日本の初心

現在、英彦山の宿坊の甦生に取り組んでいますがいつものことながら困難続きです。だいぶ、これまでの経験から慣れてはきていますが信じているものの現実の対応には決断ばかりが必要で心身の疲労は蓄積していきます。

振り返ってみると、これまでも古民家甦生は無理難題ばかりの連続でした。当然ながら、費用の問題。大工さんや職人さんたちは一生懸命に取り組んでいますからそのお支払いが必要です。なぜ今までなんとかなってきたのが不思議で、その都度に知恵を出したり周囲の方々からのご寄付があったりして何とかなってきました。

そして次に建物の問題。私がやるところは皆が手入れをやめて荒廃していよいよ最期かというところのものしかご縁がありません。中もぐちゃぐちゃで、木材などもシロアリ被害にあっていて思った通りに工事が進みません。

他にも私の無知からの不手際でご迷惑をおかけしたり、本業の仕事ができなくなりみんなに迷惑をかけたり家族との時間が減り家事を任せきりになっていたりと、いろいろとあります。

何よりももっとも大変なのは、本質を守り続けるためにブレないで最後まで貫遂するための自分自身との正対です。

私が取り組むときに最初に決めるのは、「家が喜ぶか」「本物の和にしたか」そして「子どもに恥じないか」と定めます。今回の宿坊はそれに加えて、お寺ということもあり「布施行」を貫き仲間を増やし、「いのりの場」として子孫に繋ぐためのプロセスを重んじたかと、取り組みの際の自戒を定めてやっています。

何度も費用のことや、楽にやろうとしたり、時間がないなかで時間を敢えてかける方を選択したり、ブレないで自戒を大事に守り取り組んできました。夜中に夢に魘されたり、山の中の寒さで冷え切り体調が著しく崩れたり、心ここにあらずで怪我をしてしまったり、ストレスで頭痛や胃腸を悪くしたりと、思っていた以上に堪えました。

しかし、そんな時こそ足るを知り、いただいている方を観て感謝して同時に信じてくれた自分や周囲の御蔭様に勇気をいただき前進してここまで来ました。周囲からは、順風満帆で明るくやっていますし私自身も弱さを公開せずに徳を積む仕合せをこぼれさせようと顔晴っていますからなかなかこんなことを伝えることがありません。

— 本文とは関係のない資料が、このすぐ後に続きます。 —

-- ==== Sys2Proof/Laws/Tick.lean ====
section
/-! SUPPORT. What a tick can do: it settles what the tick before left, then time goes on, then the memory controllers, the reads of host
memory and the NVM header take their turns. -/

namespace Sys2Proof.Machine

/-- A settled state as a tick begins: one tick later, with the counters' values noted and the time counter advanced. -/
def State.later (u : State) : State :=
  { u with ticks := u.ticks + 1, regs := { u.regs with cnt0 := u.regs.cnt }, tb := if u.boot.running then u.tb.advance else u.tb }

@[simp] theorem State.later_ticks (u : State) : u.later.ticks = u.ticks + 1 := rfl
@[simp] theorem State.later_pending (u : State) : u.later.pending = u.pending := rfl
@[simp] theorem State.later_evt (u : State) : u.later.evt = u.evt := rfl

theorem State.later_wf {u : State} (h : u.wf) : u.later.wf := ⟨h.1, h.2.1, h.2.2.1, h.2.2.2.1, h.2.2.2.2.1, h.2.2.2.2.2.1, h.2.2.1⟩

/-- After time has gone on a tick changes the counters, the memory, the host link, the NVM and what is sent, and nothing else. -/
theorem tick_keeps (s : State) : Keeps 17563780 s.settle.later (tick s) := by
  unfold tick
  generalize s.settle = u
  unfold State.later
  dsimp only
  cases u.boot.running with
  | true => exact ((State.memTick_keeps.mono (by rfl)).andThen State.hostPace_keeps (by rfl)).andThen State.hdrTidy_keeps (by rfl)
  | false => exact .refl

theorem tick_wf {s : State} (h : s.wf) : (tick s).wf := by
  have k := (tick_keeps s).lasting.wf
  have hu := State.settle_keeps.lasting.wf h
  generalize s.settle = u at k hu
  exact k (State.later_wf hu)

theorem tick_ordered {s : State} (h : s.evt.Ordered) : (tick s).evt.Ordered := by
  have k := (tick_keeps s).lasting.queues
  have hu := State.settle_keeps.lasting.queues h
  generalize s.settle = u at k hu
  exact k hu

theorem tick_pending (s : State) : (tick s).pending = s.pending := by
  have k := (tick_keeps s).lasting.pending
  have hu := (State.settle_keeps (s := s)).lasting.pending
  generalize s.settle = u at k hu
  exact k.trans hu

theorem tick_ticks (s : State) : (tick s).ticks = s.ticks + 1 := by
  have k := (tick_keeps s).lasting.ticks
  have hu := (State.settle_keeps (s := s)).lasting.ticks
  generalize s.settle = u at k hu
  rw [k, State.later_ticks, hu]

end Sys2Proof.Machine
end

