/-- The memory with its stacks trained and its tables and buffers placed. -/
def Mem.placed (m : Mem) (stks : List StackSt) (order : Nat) (base : Word) (place : HbmPlaces) : Mem :=
  { m with ok := true, bytes := [], stks := stks, mapOrder := order, lampBase := base.toNat,
           canvasBase := (List.range 16).map fun i => (place.canvasBase.getD i 0).toNat,
           flowBase := (List.range 640).map fun i => (place.flowBase.getD i 0).toNat,
           slotBase := (List.range 48).map fun i => (place.slotBase.getD i 0).toNat }

section
variable {s : State}

theorem weakLanes_of_strong {eyes : List Nat} (h : ∀ l, l < 32 → 12 ≤ eyes.getD l 0) : weakLanes eyes = [] :=
  List.filter_eq_nil_iff.2 fun l hl => by simpa using h l (List.mem_range.1 hl)

theorem State.trainPc_of_strong {p : Nat} {eyes : List Nat} (h : weakLanes eyes = []) :
    s.trainPc [] p eyes = s.modPc p (PcSt.trainedAt p s.ticks (s.trimPeriod * secT)) := by
  unfold State.trainPc
  rw [h]
  rfl

theorem trainBad_of_strong {p : Nat} {eyes : List Nat} (h : weakLanes eyes = []) : trainBad [] p eyes = false := by
  unfold trainBad
  rw [h]
  rfl

theorem State.foldl_trainPc_of_strong {eyes : List (List Nat)} (h : ∀ p, p < s.variant.pcsN → weakLanes (eyes.getD p []) = []) :
    (List.range s.variant.pcsN).foldl (fun s p => s.trainPc [] p (eyes.getD p [])) s = s.pcsTrained := by
  have hstep : ∀ t : State, ∀ p ∈ List.range s.variant.pcsN, t.trainPc [] p (eyes.getD p []) =
      t.modPc p (PcSt.trainedAt p t.ticks (t.trimPeriod * secT)) := fun t p hp => State.trainPc_of_strong (h p (List.mem_range.1 hp))
  rw [List.foldl_ext _ _ s hstep]
  exact State.foldl_modPc (g := fun t p => PcSt.trainedAt p t.ticks (t.trimPeriod * secT)) fun _ _ _ => rfl

/-- HBM_TRAINING_DONE in SB4 without a failure or a weak lane. -/
theorem execHbmTrainingDone_of_strong {eyes : List (List Nat)} {base : Word} {place : HbmPlaces} (hstage : s.boot.stage = 4)
    (hseal : s.boot.sealWhen = .notYet) (hok : s.mem.ok = false) (hshut : s.flt.shutTick = none)
    (h : ∀ p, p < s.variant.pcsN → weakLanes (eyes.getD p []) = []) :
    execHbmTrainingDone eyes [] base place s = .next { s.pcsTrained with
      mem := s.pcsTrained.mem.placed ((List.range 4).map s.stkTrained) (wfld (s.rws Reg.memCfg) 1 0) base place } := by
  have hbad : ((List.range s.variant.pcsN).filter fun p => trainBad [] p (eyes.getD p [])) = [] :=
    List.filter_eq_nil_iff.2 fun p hp => ne_true_of_eq_false (trainBad_of_strong (h p (List.mem_range.1 hp)))
  unfold execHbmTrainingDone
  rw [if_neg (by simp [hstage, hseal, hok, hshut])]
  extract_lets fs bad u stks nats w
  have hu : u = s.pcsTrained := State.foldl_trainPc_of_strong h
  have hnone : bad = [] := hbad
  clear_value u bad
  subst hu hnone
  have hstks : stks = (List.range 4).map s.stkTrained := List.map_congr_left fun i _ => if_congr (by
    rw [List.any_nil, Bool.not_false, Bool.and_true, decide_eq_true_iff]
    rfl) rfl rfl
  exact congrArg (fun l => Host.Outcome.next { s.pcsTrained with
    mem := s.pcsTrained.mem.placed l (wfld (s.rws Reg.memCfg) 1 0) base place }) hstks

theorem State.pcsTrained_pc {p : Nat} (hp : p < s.variant.pcsN) (hlen : s.mem.pcs.length = 128) : (s.pcsTrained.mem.pc p).train = 1 :=
  congrArg PcSt.train (State.pc_modPcs List.nodup_range (List.mem_range.2 hp) ((hp.trans_le s.variant.pcsN_le).trans_eq hlen.symm))

theorem State.getD_stkTrained {i : Nat} (hi : i < s.variant.stacksN) : ((List.range 4).map s.stkTrained).getD i .reset =
    { s.mem.stk i with phase := .active, trained := true, rate := s.memRate, quiet := s.ticks } := by
  rw [List.getD_eq_getElem?_getD, List.getElem?_map, List.getElem?_range (hi.trans_le s.variant.stacksN_le)]
  exact if_pos hi

end

/-- Settles O31: a reading is `State.tempJudged`, an exit `State.stackExited` with the accesses that waited for it, a slot's delays move by
`State.trimDelays_rws`, and training without a weak lane is `State.pcsTrained`. -/
theorem stacksAndCalibration : Obligations.StacksAndCalibration := by
  intro s hpcs hstks
  have hpc : ∀ p : Fin 128, p < s.mem.pcs.length := fun p => p.2.trans_eq hpcs.symm
  have hstk : ∀ st : Fin 4, st < s.mem.stks.length := fun st => st.2.trans_eq hstks.symm
  refine ⟨fun st v hread hdue => ?_, fun st hread hdue => ?_, fun st step hok => ?_, fun st hphase hdue => ?_, fun st hphase => ?_,
    fun p hok hp hon hdue hslot => ?_, fun p t0 eye centre hw hon hdue => ⟨?_, fun heye => ?_⟩,
    fun eyes base place hstage hseal hok hshut heyes => ?_⟩
  · obtain ⟨hot, tick, hstate, hhot⟩ := State.tempJudged_stk (v := v.toInt) (hstk st)
    refine ⟨_, _, execStackTempReading_of_due hread hdue, congrArg StackSt.temp hstate, congrArg StackSt.tempTick hstate, ?_,
      State.tempJudged_msgs, State.tempJudged_keeps.only_parts rfl⟩
    rwa [hstate]
  · obtain ⟨tick, hhot⟩ := State.stk_setHot (s := { s with hk := { s.hk with stackHi := setAt s.hk.stackHi st 0 } }) (hot := true)
      (v := (s.mem.stk st).temp) (hstk st)
    exact ⟨_, execStackReadTimeout_of_due hread hdue, congrArg StackSt.hot hhot,
      Keeps.only_parts (m := partMask [.cnt, .evt, .hk, .mem]) ((Keeps.hk.mono rfl).andThen State.setHot_keeps rfl) rfl⟩
  · have hstate := State.stk_modStk_same (f := fun k => { k with phase := .entering, step := step, phaseTick := s.ticks }) (hstk st)
    exact ⟨_, execStackQuiet_of_ok hok, congrArg StackSt.phase hstate, congrArg StackSt.step hstate,
      congrArg StackSt.phaseTick hstate, rfl, State.modStk_keeps.only_parts rfl⟩
  · exact ⟨_, execStackWake_of_need hphase hdue, congrArg StackSt.phase (State.stk_modStk_same (hstk st)), rfl,
      State.modStk_keeps.only_parts rfl⟩
  · obtain ⟨t, hnext, hpcsOf, hstate⟩ := execStackExitDone_stk (hstk st) hphase
    have hserved : ∀ p ∈ pcsOf st, (t.mem.pc p).owed = 0 ∧ (t.mem.pc p).queue = (s.mem.pc p).queue := fun p hp => by
      have hlt : p < s.mem.pcs.length := (lt_of_mem_pcsOf st.2 hp).trans_eq hpcs.symm
      have hsame : t.mem.pc p = (s.stackExited st).mem.pc p := congrArg (·.getD p .reset) hpcsOf
      rw [hsame, State.pc_stackExited hp hlt]
      exact ⟨rfl, rfl⟩
    have honly := (execStackExitDone_keeps t hnext).only_parts (l := [.tiles, .mem, .host, .out]) rfl
    rw [← State.exitDown_eq]
    rcases hstate with hawake | ⟨hdown, hup⟩
    · exact ⟨t, hnext, by rw [hawake]; rfl, .inl (by rw [hawake]; exact ⟨rfl, rfl⟩), by rw [hawake]; rfl, hserved, honly⟩
    · exact ⟨t, hnext, by rw [hup]; rfl, .inr (by rw [hup]; exact ⟨hdown, rfl, rfl⟩), by rw [hup]; rfl, hserved, honly⟩
  · exact ⟨_, execTrimSlotDue_of_ok hok hp hon hdue hslot, State.pc_modPc_same (hpc p), State.modPc_keeps.only_parts rfl⟩
  · have hnext := execTrimSlotEnd_of_unfound (eye := eye) (centre := centre) hon hdue
    obtain ⟨hover, hinvalid⟩ := State.slotInvalid_pc (hpc p)
    refine ⟨_, hnext, ?_, ?_, State.ev_regs_rws.trans (State.slotInvalid_keeps.same .rws rfl),
      Keeps.only_parts (m := partMask [.cnt, .evt, .mem]) ((State.slotInvalid_keeps.mono rfl).andThen State.ev_keeps rfl) rfl⟩
    · rw [State.ev_p_mem, hover]
    · rw [State.ev_p_mem, hinvalid]
  · obtain ⟨args, hnext⟩ := execTrimSlotEnd_of_found (centre := centre) hon hdue heye
    obtain ⟨hover, hquality⟩ := State.slotTrimmed_pc (eye := eye) (centre := centre) (hpc p)
    have hdelays := fun l hl => State.slotTrimmed_rws (p := p) (eye := eye) (centre := centre) hw (l := l) hl
    split at hnext
    case isTrue => exact ⟨_, hnext, hover, hquality, hdelays, (execTrimSlotEnd_keeps _ hnext).only_parts rfl⟩
    case isFalse =>
      exact ⟨_, hnext, by rw [State.ev_p_mem, hover], by rw [State.ev_p_mem]; exact hquality,
        fun l hl => (State.ev_f_rws _).trans (hdelays l hl), (execTrimSlotEnd_keeps _ hnext).only_parts rfl⟩
  · have hstrong := fun p (hp : p < s.variant.pcsN) => weakLanes_of_strong (heyes p · hp)
    refine ⟨_, execHbmTrainingDone_of_strong hstage hseal hok hshut hstrong, rfl, rfl, fun i hi => ?_,
      fun p hp => State.pcsTrained_pc hp hpcs, ?_⟩
    · have hstate := State.getD_stkTrained (s := s) hi
      exact ⟨congrArg StackSt.phase hstate, congrArg StackSt.trained hstate⟩
    · exact Keeps.only_parts (m := partMask [.cnt, .evt, .mem])
        ((State.modPcs_keeps.mono rfl).andThen (Keeps.memBytes (fun _ => rfl) rfl) rfl) rfl

end Sys2Proof.Machine
end

section
/-! SUPPORT. A step (spec 95): a tick, or the front command, after which what must last has lasted; and the frame that `touches` gives each
command. -/
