-- ==== Sys2Proof/Certificates/Slice0/Obligations.lean ====
section
/-! DEFINITION. The statements about the block, for the provers. Where a statement gives the next state as a record
`{ s with ... }`, it is that instruction's frame too: every field not named is as it was. -/
open Sys2Proof Sys2Proof.Machine

/-! ## Reset -/

/-- R91. RESET at rest gives every register its initial value, emits nothing, and touches neither the channel nor the
outside; no configuration is stored any more, and stream offsets count again from 0; while a PUSH runs it is refused; with
LEN other than 0 it is refused. -/
def Obligations.ResetRestoresEveryRegister : Prop :=
  (∀ s : State, s.AtRest → ∃ t, exec .reset s = .next t
      ∧ t = { s with
          carry := Vector.replicate 9 none
          fill := 0
          streaming := false
          remain := 0
          cfgValid := false
          cfg := none
          totalIn := 0
          ibuf := [] }
      ∧ storedConfig t = none ∧ streamBase t = 0)
    ∧ (∀ s : State, s.run.isSome = true → exec .reset s = .refused .commandWhilePushRuns)
    ∧ (∀ (s : State) (len : BitVec 30), len ≠ 0 → exec (decodeCommand (1#2 ++ len)) s = .refused .resetWithLength)

/-- R18. The registers' values after reset; a new instance has them, whatever the others hold; a RESET from any state at
rest leaves the same values. -/
def Obligations.ResetStateHasTheStatedValues : Prop :=
  State.reset.fill = 0 ∧ State.reset.streaming = false ∧ State.reset.remain = 0 ∧ State.reset.cfgValid = false
    ∧ State.reset.totalIn = 0 ∧ (∀ i : Fin 9, State.reset.carry[i] = none) ∧ State.reset.cfg = none
    ∧ (∀ units : List Slot, (instantiate units)[units.length]? = some (.live State.reset))
    ∧ ∀ s : State, s.AtRest → ∃ t, exec .reset s = .next t ∧ sameRegisters t State.reset

/-! ## The command word -/

/-- R36, R37, R86 item 1. A command word is PUSH with its LEN exactly when OP is 00, RESET exactly when it is 0x40000000,
and refused in every state otherwise. -/
def Obligations.CommandWordsHaveTheirMeaning : Prop :=
  ∀ (w : BitVec 32) (s : State),
    (w.extractLsb' 30 2 = 0 → decodeCommand w = .push (w.extractLsb' 0 30))
      ∧ (w = 0x40000000 → decodeCommand w = .reset)
      ∧ (w.extractLsb' 30 2 = 1 → w ≠ 0x40000000 → exec (decodeCommand w) s = .refused .resetWithLength)
      ∧ (2 ≤ (w.extractLsb' 30 2).toNat → exec (decodeCommand w) s = .refused .reservedCommand)

/-- R86. The three kinds of refused commands: the rows with no meaning, in every state; PUSH and RESET while a PUSH runs,
whether the state is inside a PUSH or the outside overlaps one with a command; and a PUSH whose IBUF changes before it
completes. -/
def Obligations.MeaninglessCommandsAreRefused : Prop :=
  (∀ (s : State) (rest : BitVec 31), exec (.cmdReserved rest) s = .refused .reservedCommand)
    ∧ (∀ (s : State) (len : BitVec 30), exec (.cmdResetBadlen len) s = .refused .resetWithLength)
    ∧ (∀ (s : State) (len : BitVec 30), s.run.isSome = true →
        exec (.push len) s = .refused .commandWhilePushRuns ∧ exec .reset s = .refused .commandWhilePushRuns)
    ∧ (∀ (s : State) (chunk : List Byte) (w : BitVec 32) (m : Memory) (later : List HostAction),
        s.Inv → s.AtRest → chunk.length < 2 ^ 30 →
        s.port = { overlaps := true, act := .command w m } :: later →
        pushChunk chunk s = .refused .commandWhilePushRuns)
    ∧ (∀ (s : State) (chunk : List Byte) (a : BitVec 30) (old new : Byte) (later : List HostAction),
        s.Inv → s.AtRest → chunk.length < 2 ^ 30 → chunk[a.toNat]? = some old → old ≠ new →
        s.port = { overlaps := true, act := .writeIbuf a new } :: later →
        pushChunk chunk s = .refused .ibufChangedDuringPush)

/-! ## The step -/

/-- A step runs what it fetches. At rest: nothing in the port, the state stays; a command word, exec of its decoding with
the chunk in IBUF; a direct codec call, exec of its decoding. Inside a PUSH that is looking for a header: exec of the
instruction decoded at the cursor, and after SYNC_CHECK the end of the PUSH (R62, R65). Payload bytes are no instruction:
they are sliced (R58). -/
def Obligations.StepRunsTheDecodedInstruction : Prop :=
  (∀ s : State, s.AtRest → s.port = [] → step s = .next s)
    ∧ (∀ (s : State) (o : Bool) (w : BitVec 32) (m : Memory) (later : List HostAction), s.AtRest →
        s.port = { overlaps := o, act := .command w m } :: later →
        step s = exec (decodeCommand w) { s with port := later, ibuf := m })
    ∧ (∀ (s : State) (o : Bool) (raw : BitVec 11) (later : List HostAction), s.AtRest →
        s.port = { overlaps := o, act := .classify raw } :: later →
        step s = exec (decodeFullness raw) { s with port := later })
    ∧ (∀ (s : State) (o : Bool) (bytes : List Byte) (i : Instr) (later : List HostAction), s.AtRest →
        s.port = { overlaps := o, act := .window bytes } :: later → decodeWindow bytes = some i →
        step s = exec i { s with port := later })
    ∧ (∀ (s : State) (r : PushRun) (i : Instr), s.run = some r → s.streaming = false → decodeWindow r.rest = some i →
        (∀ low, i ≠ .syncCheck low) → step s = exec i s)
    ∧ (∀ (s t : State) (r : PushRun) (low : BitVec 4), s.run = some r → s.streaming = false →
        decodeWindow r.rest = some (.syncCheck low) → exec (.syncCheck low) s = .next t → step s = endPush t r)
    ∧ (∀ (s : State) (r : PushRun), s.run = some r → s.streaming = true → r.rest ≠ [] →
        step s = .next (stepPayload s r))

/-- R97, R56. The atomic PUSH is its loop run to its end: from the state START_PUSH makes, some number of single steps
reaches the very state in which PUSH completes. That a PUSH in progress has steps of its own, one iteration each, is the
model's choice (log 1): R97 knows the atomic step alone. -/
def Obligations.AtomicPushIsItsStepsInOrder : Prop :=
  ∀ (s t : State) (len : BitVec 30), exec (.push len) s = .next t →
    ∃ held chunk n, carried s = some held ∧ memoryReadN s.ibuf 0 len.toNat = some chunk
      ∧ Host.Core.run Sys2Proof.core n (startPush len (held ++ chunk) s) = .next t

/-! ## Encoding -/

/-- Decoding what is encoded gives the instruction back, for every well-formed instruction and whatever follows its code
in the stream, as long as what follows leaves the window that instruction. -/
def Obligations.DecodeOfEncodeIsTheInstruction : Prop :=
  ∀ (i : Instr) (tail : List Byte), i.wf = true → i.tailOk tail = true →
    decode ((encode i).followedBy tail) = .ok i

/-- Encoding what is decoded gives the code back: every command word and every raw fullness value, and of a window the
bytes it begins with. No bit is dropped. -/
def Obligations.EncodeOfDecodeIsTheCode : Prop :=
  (∀ w : BitVec 32, encode (decodeCommand w) = .command w)
    ∧ (∀ raw : BitVec 11, encode (decodeFullness raw) = .fullness raw)
    ∧ (∀ (bytes : List Byte) (i : Instr), decodeWindow bytes = some i →
        ∃ code tail, encode i = .window code ∧ bytes = code ++ tail ∧ i.tailOk tail = true)

/-- Whatever the decoder answers is well-formed. -/
def Obligations.DecodeGivesWellFormedInstructions : Prop :=
  ∀ (c : Code) (i : Instr), decode c = .ok i → i.wf = true

/-- R31 (its table of word bits). The 56 header bits as one big-endian word: each field is at the word bits of the
table. -/
def Obligations.HeaderFieldsStandAtTheirWordBits : Prop :=
  ∀ w : BitVec 56,
    let h := fun k : Nat => w.extractLsb' (48 - 8 * k) 8
    syncBits (h 0) (h 1) = w.extractLsb' 44 12 ∧ protectionBit (h 1) = w.getLsbD 40
      ∧ fieldsOf (h 1) (h 2) (h 3) (h 4) (h 5) (h 6) = {
          mpegVersion := w.getLsbD 43
          layer := w.extractLsb' 41 2
          profile := w.extractLsb' 38 2
          sfIndex := w.extractLsb' 34 4
          privateBit := w.getLsbD 33
          channelConfiguration := w.extractLsb' 30 3
          originalCopy := w.getLsbD 29
          home := w.getLsbD 28
          copyrightBit := w.getLsbD 27
          copyrightStart := w.getLsbD 26
          frameLength := w.extractLsb' 13 13
          bufferFullness := w.extractLsb' 2 11
          rawBlocks := w.extractLsb' 0 2 }

/-- R31, R36, R77 and 95_test_vectors.md: words written out from the spec's encodings decode to what they stand for. -/
def Obligations.WrittenOutWordsDecode : Prop :=
  decodeTableWord 32 0x00000010 = some (.push 16)
    ∧ decodeTableWord 32 0x40000000 = some .reset
    ∧ decodeTableWord 32 0x40000001 = some (.cmdResetBadlen 1)
    ∧ decodeTableWord 32 0xC0000010 = some (.cmdReserved 0x40000010)
    ∧ decodeTableWord 16 0xFFF1 = some (.syncCheck 1)
    ∧ decodeTableWord 16 0xFFE1 = some (.syncMiss 0xFFE 1)
    ∧ decodeTableWord 56 0xFFF17480021FFC = some (.adtsErrSf13 5 0x080021FFC)
    ∧ decodeTableWord 56 0xFFF17C80021FFC = some (.adtsErrSf1415 5 1 0x080021FFC)
    ∧ decodeTableWord 11 0x7FF = some .bfVbr
    ∧ decodeTableWord 11 0x0FF = some (.bfCbr 255)
    ∧ decodeTableWord 56 0xFFF1508000DFFC = some (.adtsErrShort true {
        mpegVersion := false, layer := 0, profile := 1, sfIndex := 4, privateBit := false, channelConfiguration := 2,
        originalCopy := false, home := false, copyrightBit := false, copyrightStart := false, frameLength := 6,
        bufferFullness := 2047, rawBlocks := 0 })
    ∧ decodeTableWord 56 0xFFF15080021FFC = some (.adtsHdr7 {
        mpegVersion := false, layer := 0, profile := 1, sfIndex := 4, privateBit := false, channelConfiguration := 2,
        originalCopy := false, home := false, copyrightBit := false, copyrightStart := false, frameLength := 16,
        bufferFullness := 2047, rawBlocks := 0 })
    ∧ decodeTableWord 72 0xFFF80C400120031234 = some (.adtsHdr9 {
        mpegVersion := true, layer := 0, profile := 0, sfIndex := 3, privateBit := false, channelConfiguration := 1,
        originalCopy := false, home := false, copyrightBit := false, copyrightStart := false, frameLength := 9,
        bufferFullness := 0, rawBlocks := 3 } 0x1234)

/-! ## The codec -/

/-- R40. A pair passes SYNC_CHECK exactly when it is FF followed by F0 or more; the instruction completes with the value
true and writes nothing; a pair that fails is SYNC_MISS. -/
def Obligations.SyncCheckPassesExactlyTheSyncPairs : Prop :=
  (∀ b0 b1 : Byte, syncCheck b0 b1 = true ↔ b0 = 0xFF ∧ 0xF0 ≤ b1.toNat)
    ∧ (∀ (low : BitVec 4) (s : State), exec (.syncCheck low) s = .next { s with result := some (.sync true) })
    ∧ (∀ (b0 b1 : Byte) (t : List Byte), syncCheck b0 b1 = false →
        decodeWindow (b0 :: b1 :: t) = some (.syncMiss (syncBits b0 b1) (b1.extractLsb' 0 4)))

むかしの諺に「武士は食わねど高楊枝」があります。 これは誇り高い武士はどんなに貧しくても、腹いっぱい食べたかのように楊枝を使って見栄を張っていたというものです。これは見栄をはっていたのでしょうか?

実際には、江戸時代の武士の多くは今でいう政府や役所のお役人でした。彼らの多くは私利私欲に走ることなく世の中のため、民衆のためにと働いた公人でした。現代のように裕福でモノに溢れた時代もある中でも為政者としての武士の倫理規範をもち、無私の奉仕、誠実な生き様を痩せ我慢をしてでも実践した言葉です。

この時代、価値がないと捨てていく大切な伝統や本物の文化が荒廃していくのを見すごせないと私のようななんでもない凡人でも環境がなくても真摯に取り組めば甦生はできるとその姿に何かを感じてほしいと宿坊の甦生に取り組んでいます。

かつての山伏もまた、山で暮らし山を守り、日々に修行に精進して気品高く人々のために盡してこられました。私にとっての山伏は、先ほどの武士は食わねど高楊枝で尊敬する先人であり先達なのです。

その暮らしを甦生するためにも、私自身が同じ境地を少しでも感じたいとこの今も甦生に取り組んでいます。今回の宿坊の甦生、英彦山の甦生は、できる限り多くの方々のお布施や托鉢、そして英彦山を愛し、日本の誇りを甦生するための寄付をなるべく多くの一人ひとりから集めたいと願っています。

それが日本人の心のふるさとを思い出し、日本の初心を甦生させることになると信じているからです。途中経過になりましたが、今の私の心境です。皆様の心に何かが伝わり、一緒に徳を積むことの仕合せや喜びがこの社会をさらに磨き上げて素晴らしくしていくことをいのっております。

宿坊が甦生し、皆さんにお披露目できるのは新緑の頃になると思います。

ぜひ、この「いのりの場」に来ていただくご縁がありましたら心に懐かしい未来の美しい風景が宿りますことを念じております。残りの期間、しっかりと取り組みます。